According to Bickel, tail insurance is coverage during that period of time that is not covered during an insurance policy's time frame. For instance, if a policyholder has coverage from June 2008 to June 2009, he or she could ask for coverage for the remaining six months of 2009. That would be a tail insurance policy.
Soussan noted that the tail policies were the subject of much discussion at the hearing with Curley's briefing focused on the issue that the policies fell within the "independently procured" insurance exemption and, therefore, were not illegal. Texans stood by its position that the policies were unauthorized. The arbitrator said the status of the policies were not clear and at the time of the March 2008 hearing, they remained in effect and no action had been taken by the Texas Department of Insurance even though they were reported to the regulator after April 2007.
"Whether these policies were or were not authorized by TDI is not an issue to be decided here," Soussan wrote. "The issue...is whether when Kirkindoll learned of the existence of these policies on April 24 or 25, 2007, he had a sufficient reason to terminate Curley on April 27, 2007 for cause as a result of the same. The simple answer is no."
Texans Insurance also argued that Curley had a conflict of interest in having NCIS, a Texans company, issue tail insurance policies by SIAI, an entity in which Curley has "a substantial ownership interest." The arbitrator said there was no proof that SIAI did not pay a fair price for the policies or that they did not adequately cover risks to NCIS. Proof presented at the hearing did show that fair quotes were provided only after Curley consulted with others in the industry "to ensure fairness of the provisions," Soussan wrote.
Ultimately, Curley's conduct during his time with Texans Insurance as a basis to terminate him for any reasonable or justifiable cause did not rise to the level required by law, Soussan wrote, adding, "A three-year employment contract was in place" and "it does not make sense that after only four months, Curley's actions...were as egregious as to warrant termination."
"From the testimony and the demeanor of the witnesses at the arbitration hearing, it became obvious that a personal animus was building up between Texans and Curley," Soussan said. "Curley had just sold the business he had built over an 18-year period. Texans took over a business with which it was not familiar. More of an effort should have been made by Texans to work with Curley and vice-versa."

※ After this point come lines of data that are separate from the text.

include hstep

theorem stepState_keeps {s : State} (h : P s) : P (stepState s) := by
  obtain hs | hs := running_or_terminal s
  · obtain ⟨t, ht⟩ := step_next_of_running hs
    rw [stepState_of_next ht]
    exact hstep s t h ht
  · rwa [stepState_terminal hs]

theorem runSteps_keeps (n : Nat) {s : State} (h : P s) : P (runSteps n s) := by
  induction n generalizing s with
  | zero => exact h
  | succ n ih =>
    obtain hs | hs := running_or_terminal s
    · rw [runSteps_running n hs]
      exact ih (stepState_keeps hstep h)
    · rwa [runSteps_terminal _ hs]

include henq

omit hstep in
theorem enqueueAll_keeps (vs : List Int) {s : State} (hs : s.Running) (h : P s) : P (s.enqueueAll vs) := by
  induction vs generalizing s with
  | nil => exact h
  | cons v vs ih => exact ih (s := s.enqueue v) hs (henq s v hs h)

/-- A property that every step keeps, and every ENQ on a running machine, is kept by every command but LOAD. -/
theorem command_keeps {c : Command} (hc : ∀ image, c ≠ .load image) {s : State} (h : P s) : P (command c s).1 := by
  obtain hs | hs := running_or_terminal s
  · cases c with
    | load image => exact absurd rfl (hc image)
    | enq v =>
      simp only [command, hostEnq_running hs]
      exact henq s v hs h
    | step =>
      simp only [command, hostStep_running hs]
      exact stepState_keeps hstep h
    | run inputs =>
      simp only [command, hostRun_running hs]
      exact runSteps_keeps hstep _ (enqueueAll_keeps henq inputs hs h)
    | peek a => exact h
    | log => exact h
    | status => exact h
  · rwa [command_terminal hs hc]

end Kept

/-! ## What every step keeps -/

/-- A step leaves memory alone, or stores one cell at the write target of the instruction it fetched. -/
theorem step_mem {s t : State} (hstep : step s = .next t) :
    t.mem = s.mem ∨
      ∃ i c a v, fetchInstr s = .ok i ∧ storeTarget i = some c ∧ TargetIs s c a ∧ t.mem = s.mem.set a v := by
  obtain ⟨i, hi, hcommit⟩ | ⟨r, -, rfl⟩ := step_commits_or_fails hstep
  · obtain hmem | ⟨c, a, v, hc, ha, hmem⟩ := hcommit.mem
    · exact .inl hmem
    · exact .inr ⟨i, c, a, v, hi, hc, ha, hmem⟩
  · exact .inl rfl

theorem step_mem_size {s t : State} (hstep : step s = .next t) : t.mem.size = s.mem.size := by
  obtain hmem | ⟨_, _, _, _, -, -, -, hmem⟩ := step_mem hstep <;> simp [hmem]

theorem step_outlog_prefix {s t : State} (hstep : step s = .next t) : s.outlog <+: t.outlog := by
  obtain ⟨i, -, hcommit⟩ | ⟨r, -, rfl⟩ := step_commits_or_fails hstep
  · obtain hlog | ⟨v, hlog⟩ := hcommit.outlog
    · exact hlog ▸ List.prefix_rfl
    · exact hlog ▸ List.prefix_append _ _
  · exact List.prefix_rfl

/-- A step leaves the queue alone or takes its head. -/
theorem step_inq {s t : State} (hstep : step s = .next t) : t.inq = s.inq ∨ t.inq = s.inq.tail := by
  by_cases hq : t.inq = s.inq
  · exact .inl hq
  · obtain ⟨_, _, _, -, -, hin, -⟩ := step_changes_inq hstep hq
    exact .inr (by rw [hin, List.tail_cons])

/-! ## Runs -/

/-- Enqueueing changes nothing that the bound on a run depends on. -/
theorem runBound_enqueueAll (s : State) (vs : List Int) : runBound (s.enqueueAll vs) = runBound s := by
  rw [enqueueAll_eq]
  rfl

theorem enqueueAll_running {s : State} (h : s.Running) (vs : List Int) : (s.enqueueAll vs).Running := by
  rw [enqueueAll_eq]
  exact h

theorem run_ends (s : State) : (run s).Terminal := runSteps_ends le_rfl

/-- A run that starts in a running state has a last step. -/
theorem runSteps_last_step {n : Nat} {s : State} (hs : s.Running) (hend : (runSteps n s).Terminal) :
    ∃ u, step u = .next (runSteps n s) := by
  induction n generalizing s with
  | zero => exact (not_running_and_terminal hs hend).elim
  | succ n ih =>
    obtain ⟨t, ht⟩ := step_next_of_running hs
    rw [runSteps_running n hs, stepState_of_next ht] at hend ⊢
    obtain htr | htt := running_or_terminal t
    · exact ih htr hend
    · rw [runSteps_terminal n htt]
      exact ⟨s, ht⟩

/-- STEP until the status is not Ok is the run loop with the status of its last state (R99, R62). -/
theorem stepUntil_eq_runSteps {n : Nat} {s : State} (hs : s.Running) (hend : (runSteps n s).Terminal) :
    stepUntil n s = (runSteps n s, (runSteps n s).statusOf) := by
  induction n generalizing s with
  | zero => exact (not_running_and_terminal hs hend).elim
  | succ n ih =>
    rw [runSteps_running n hs] at hend ⊢
    rw [stepUntil, hostStep_running hs]
    obtain ht | ht := running_or_terminal (stepState s)
    · rw [if_pos ((statusOf_eq_ok_iff _).mpr ht)]
      exact ih ht hend
    · rw [if_neg fun hok => not_running_and_terminal ((statusOf_eq_ok_iff _).mp hok) ht, runSteps_terminal n ht]

/-- ENQ of each input on a running machine enqueues them all. -/
theorem applyAll_enq_running {s : State} (hs : s.Running) (vs : List Int) :
    applyAll (vs.map .enq) s = s.enqueueAll vs := by
  induction vs generalizing s with
  | nil => rfl
  | cons v vs ih =>
    have hv : Action.apply (.enq v) s = s.enqueue v := by rw [Action.apply, hostEnq_running hs]
    rw [List.map_cons, applyAll, hv]
    exact ih (s := s.enqueue v) hs

/-- Every ENQ leaves a terminal machine as it is. -/
theorem applyAll_enq_terminal {s : State} (hs : s.Terminal) (vs : List Int) : applyAll (vs.map .enq) s = s := by
  induction vs with
  | nil => rfl
  | cons v vs ih =>
    have hv : Action.apply (.enq v) s = s := hostEnq_terminal hs v
    rw [List.map_cons, applyAll, hv, ih]

/-! ## How a run ends -/

/-- The step that halts is the step of a HLT word, and leaves `ip` just past it. -/
theorem step_halts {s t : State} (hstep : step s = .next t) (hh : t.halted = true) :
    fetchInstr s = .ok .hlt ∧ t = s.halt.advance 1 := by
  obtain ⟨⟨hs, -⟩, -⟩ := step_cases hstep
  have not_halted : t.halted ≠ s.halted := by simp [hh, hs]
  obtain ⟨i, hi, hcommit⟩ | ⟨r, -, rfl⟩ := step_commits_or_fails hstep
  · cases i with
    | add a b c | mul a b c =>
      obtain ⟨_, _, _, -, -, -, rfl⟩ := hcommit
      exact absurd rfl not_halted
    | inp c =>
      obtain ⟨_, _, _, -, -, rfl⟩ := hcommit
      exact absurd rfl not_halted
    | out a =>
      obtain ⟨_, -, rfl⟩ := hcommit
      exact absurd rfl not_halted
    | hlt => exact ⟨hi, hcommit⟩
  · exact absurd rfl not_halted

/-- A faulting step can be taken again from the state it leaves, the fault cleared: that state differs from the one before in
`fault_info` at most, which no step reads. -/
theorem step_fault_again {s t : State} (hstep : step s = .next t) (hf : t.fault ≠ none) :
    step { t with fault := none, faultInfo := none } = .next t := by
  obtain ⟨⟨-, hnone⟩, -⟩ := step_cases hstep
  obtain ⟨pairs, hlog, ⟨hkeep, -⟩ | ⟨-, hagain⟩⟩ := step_withRecord hstep s.outlog none
  · exact absurd (hkeep.trans hnone) hf
  · obtain ⟨r, rfl⟩ := step_faulted hstep hf
    have hs : s.withRecord s.outlog none = { s.takeFault r with fault := none, faultInfo := none } := by
      simp [State.withRecord, State.takeFault, hnone]
    rw [← hs, hagain, ← hlog]
    rfl

end Sys2Proof.Machine

namespace Sys2Proof

open Sys2Proof.Machine

/-- Settles O13: a step stores at most one cell, at the target of its instruction, and a store keeps the length. -/
theorem onlyStoresMutateMemory : Obligations.OnlyStoresMutateMemory := by
  refine ⟨fun c s hc => ?_, fun s t hstep => ⟨step_mem_size hstep, fun x hx => ?_⟩, fun c s hload hstep hrun => ?_⟩
  · exact command_keeps (P := fun t => t.mem.size = s.mem.size) (fun _ _ _ h => h)
      (fun _ _ h ht => (step_mem_size ht).trans h) hc rfl
  · obtain hmem | ⟨i, c, a, v, hi, hc, ⟨-, hraw, -⟩, hmem⟩ := step_mem hstep
    · exact absurd (by rw [hmem]) hx
    · refine ⟨i, c, hi, hc, ?_⟩
      by_contra hne
      exact hx (by rw [hmem, Memory.get_set_other s.mem v (by omega)])
  · cases c with
    | load image => exact absurd rfl (hload image)
    | enq v =>
      obtain hs | hs := running_or_terminal s
      · simp [command, hostEnq_running hs]
      · rw [command_terminal hs hload]
    | step => exact absurd rfl hstep
    | run inputs => exact absurd rfl (hrun inputs)
    | peek a => rfl
    | log => rfl
    | status => rfl

/-- Settles O40: LOAD establishes the invariant, and the step lemma carries it through every other command. -/
theorem commandsKeepTheInvariant : Obligations.CommandsKeepTheInvariant := by
  refine ⟨fun c s h => ?_, fun image _ => load_inv image⟩
  by_cases hc : ∀ image, c ≠ .load image
  · exact command_keeps (P := State.Inv) (fun _ v hs h => enqueue_keeps_inv h hs v) (fun _ _ => step_keeps_inv) hc h
  · obtain ⟨image, rfl⟩ := not_forall_not.mp hc
    exact load_inv image

/-- Settles O41: no step starts from a terminal state, and a step appends to the log. -/
theorem statusIsStickyAndTheLogGrows : Obligations.StatusIsStickyAndTheLogGrows := by
  intro c s hc
  refine ⟨fun hh => ?_, fun k hk => ?_, ?_, ?_⟩
  · rwa [command_terminal (.inl hh) hc]
  · rwa [command_terminal (.inr (by simp [hk])) hc]
  · exact command_keeps (P := fun t => s.outlog <+: t.outlog) (fun _ _ _ h => h)
      (fun _ _ h ht => h.trans (step_outlog_prefix ht)) hc List.prefix_rfl
  · rintro rfl
    obtain hs | hs := running_or_terminal s
    · obtain ⟨t, ht⟩ := step_next_of_running hs
      simp only [command, hostStep_running hs, stepState_of_next ht]
      exact step_inq ht
    · rw [command_terminal hs hc]
      exact .inl rfl

/-- Settles O43: a run repeats the step as often as its bound allows, and from LOAD the bound is `ceil(N/2) + 1`. -/
theorem everyRunEnds : Obligations.EveryRunEnds := by
  refine ⟨run_ends, fun image inputs => runSteps_ends ?_⟩
  rw [runBound_enqueueAll]
  exact le_rfl

/-- Settles O44: the two loops take the same steps, and on a terminal machine neither takes any. -/
theorem runIsEnqueueingThenStepping : Obligations.RunIsEnqueueingThenStepping := by
  intro inputs s
  obtain hs | hs := running_or_terminal s
  · rw [hostRun_running hs]
    refine ⟨fun n hn => ?_, fun hok => ?_⟩
    · have hn' : runBound (s.enqueueAll inputs) ≤ n := by rwa [runBound_enqueueAll]
      rw [applyAll_enq_running hs, stepUntil_eq_runSteps (enqueueAll_running hs inputs) (runSteps_ends hn'),
        runSteps_eq_run hn']
    · exact not_running_and_terminal ((statusOf_eq_ok_iff _).mp hok) (run_ends _)
  · refine ⟨fun n hn => ?_, guarded_terminal_ne_ok hs _⟩
    cases n with
    | zero => simp [runBound] at hn
    | succ n =>
      have hne : (hostStep s).2 ≠ .ok := guarded_terminal_ne_ok hs _
      rw [applyAll_enq_terminal hs, stepUntil, if_neg hne]
      exact (guarded_terminal hs _ _).1

/-- Settles O45, by the guard of the three commands that could act. -/
theorem terminalMachineIsImmutable : Obligations.TerminalMachineIsImmutable := fun _ _ _ hs =>
  ⟨fun _ hc => command_terminal hs hc,
    fun hh => ⟨guarded_halted hh _, guarded_halted hh _, guarded_halted hh _⟩,
    fun _ hh hk => ⟨guarded_faulted hh hk _, guarded_faulted hh hk _, guarded_faulted hh hk _⟩⟩

/-- Settles O46: on a running machine the guard lets the command through, and the status is read off the next state. -/
theorem enqAndStepOnARunningMachine : Obligations.EnqAndStepOnARunningMachine := by
  intro s hs
  refine ⟨hostEnq_running hs, ?_⟩
  obtain ⟨t, ht⟩ := step_next_of_running hs
  refine ⟨t, t.statusOf, ht, ?_, ?_, ?_, ?_⟩
  · rw [hostStep_running hs, stepState_of_next ht]
  · intro k hk
    simp [State.statusOf, hk]
  · intro hf hh
    simp [State.statusOf, hf, hh]
  · intro hf hh
    simp [State.statusOf, hf, hh]

/-- Settles O47: PEEK is one bounds-checked read, LOG and STATUS copy components. -/
theorem inspectionShowsAndChangesNothing : Obligations.InspectionShowsAndChangesNothing := by
  intro s a
  refine ⟨⟨hostPeek a s, rfl, fun h0 hN => ?_, fun hout => ?_⟩, rfl, hostStatus s, rfl, rfl, rfl, rfl, rfl, rfl, rfl⟩
  · obtain ⟨v, hv, hread⟩ := memRead_eq_toList_getElem (s := s) ⟨h0, hN⟩
    exact ⟨v, hv, by rw [hostPeek, hread]⟩
  · rw [hostPeek, memRead_outside s (Memory.not_inBounds_of_outside hout)]

/-- Settles O48, by the last step of the run: it executed HLT, or it took the fault. -/
theorem runEndsAtAHltOrAtTheFaultingInstruction : Obligations.RunEndsAtAHltOrAtTheFaultingInstruction := by
  intro s hs
  obtain ⟨u, hu⟩ := runSteps_last_step hs (run_ends s)
  change step u = .next (run s) at hu
  refine ⟨fun ⟨hh, _⟩ => ?_, fun hfail => ?_⟩
  · obtain ⟨hi, hend⟩ := step_halts hu hh
    obtain ⟨hd, hlen, -⟩ := fetchInstr_eq_ok hi
    obtain ⟨h0, -, -⟩ := decodeWord_eq_ok hd
    rw [hend]
    exact ⟨u.ip, rfl, hlen, h0, decodeWord_opcodeField hd⟩
  · have hf : (run s).fault ≠ none := fun hnone => (run_ends s).elim (fun hh => hfail ⟨hh, hnone⟩) fun hf => hf hnone
    exact ⟨hf, step_fault_again hu hf⟩

end Sys2Proof
end

section
/-! PROOFS. The obligations about histories of ENQ and STEP from LOAD (42_io.md section 3, 10_state.md R22 item 8): a law of one step
from any state, and its sum over a history. -/

namespace Sys2Proof.Machine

Soussan said other remedies could have been explored that could have eliminated the need for arbitration.
"This could have been done through counseling and successive corrective actions not by an abrupt and unwarranted termination," she wrote. "People work together to correct behavior patterns in the work place especially when a company is only four months into a three-year employment agreement with its president."
Bickel said the next steps include the arbitrator calculating the attorney fees, which could "dwarf" the $350,000 Curley should recover. The final amount could come within the next 30 days, depending on Soussan's schedule.
"It was mismanagement 101," Bickel said of Texans Insurance. "It's really regrettable from Mr. Curley's point of view. He was the one that built [the insurance company] literally from mom and pop to one of the most honored and respected agencies in the country. And, these guys come in, don't have the same expertise and they try to intervene and undermine him."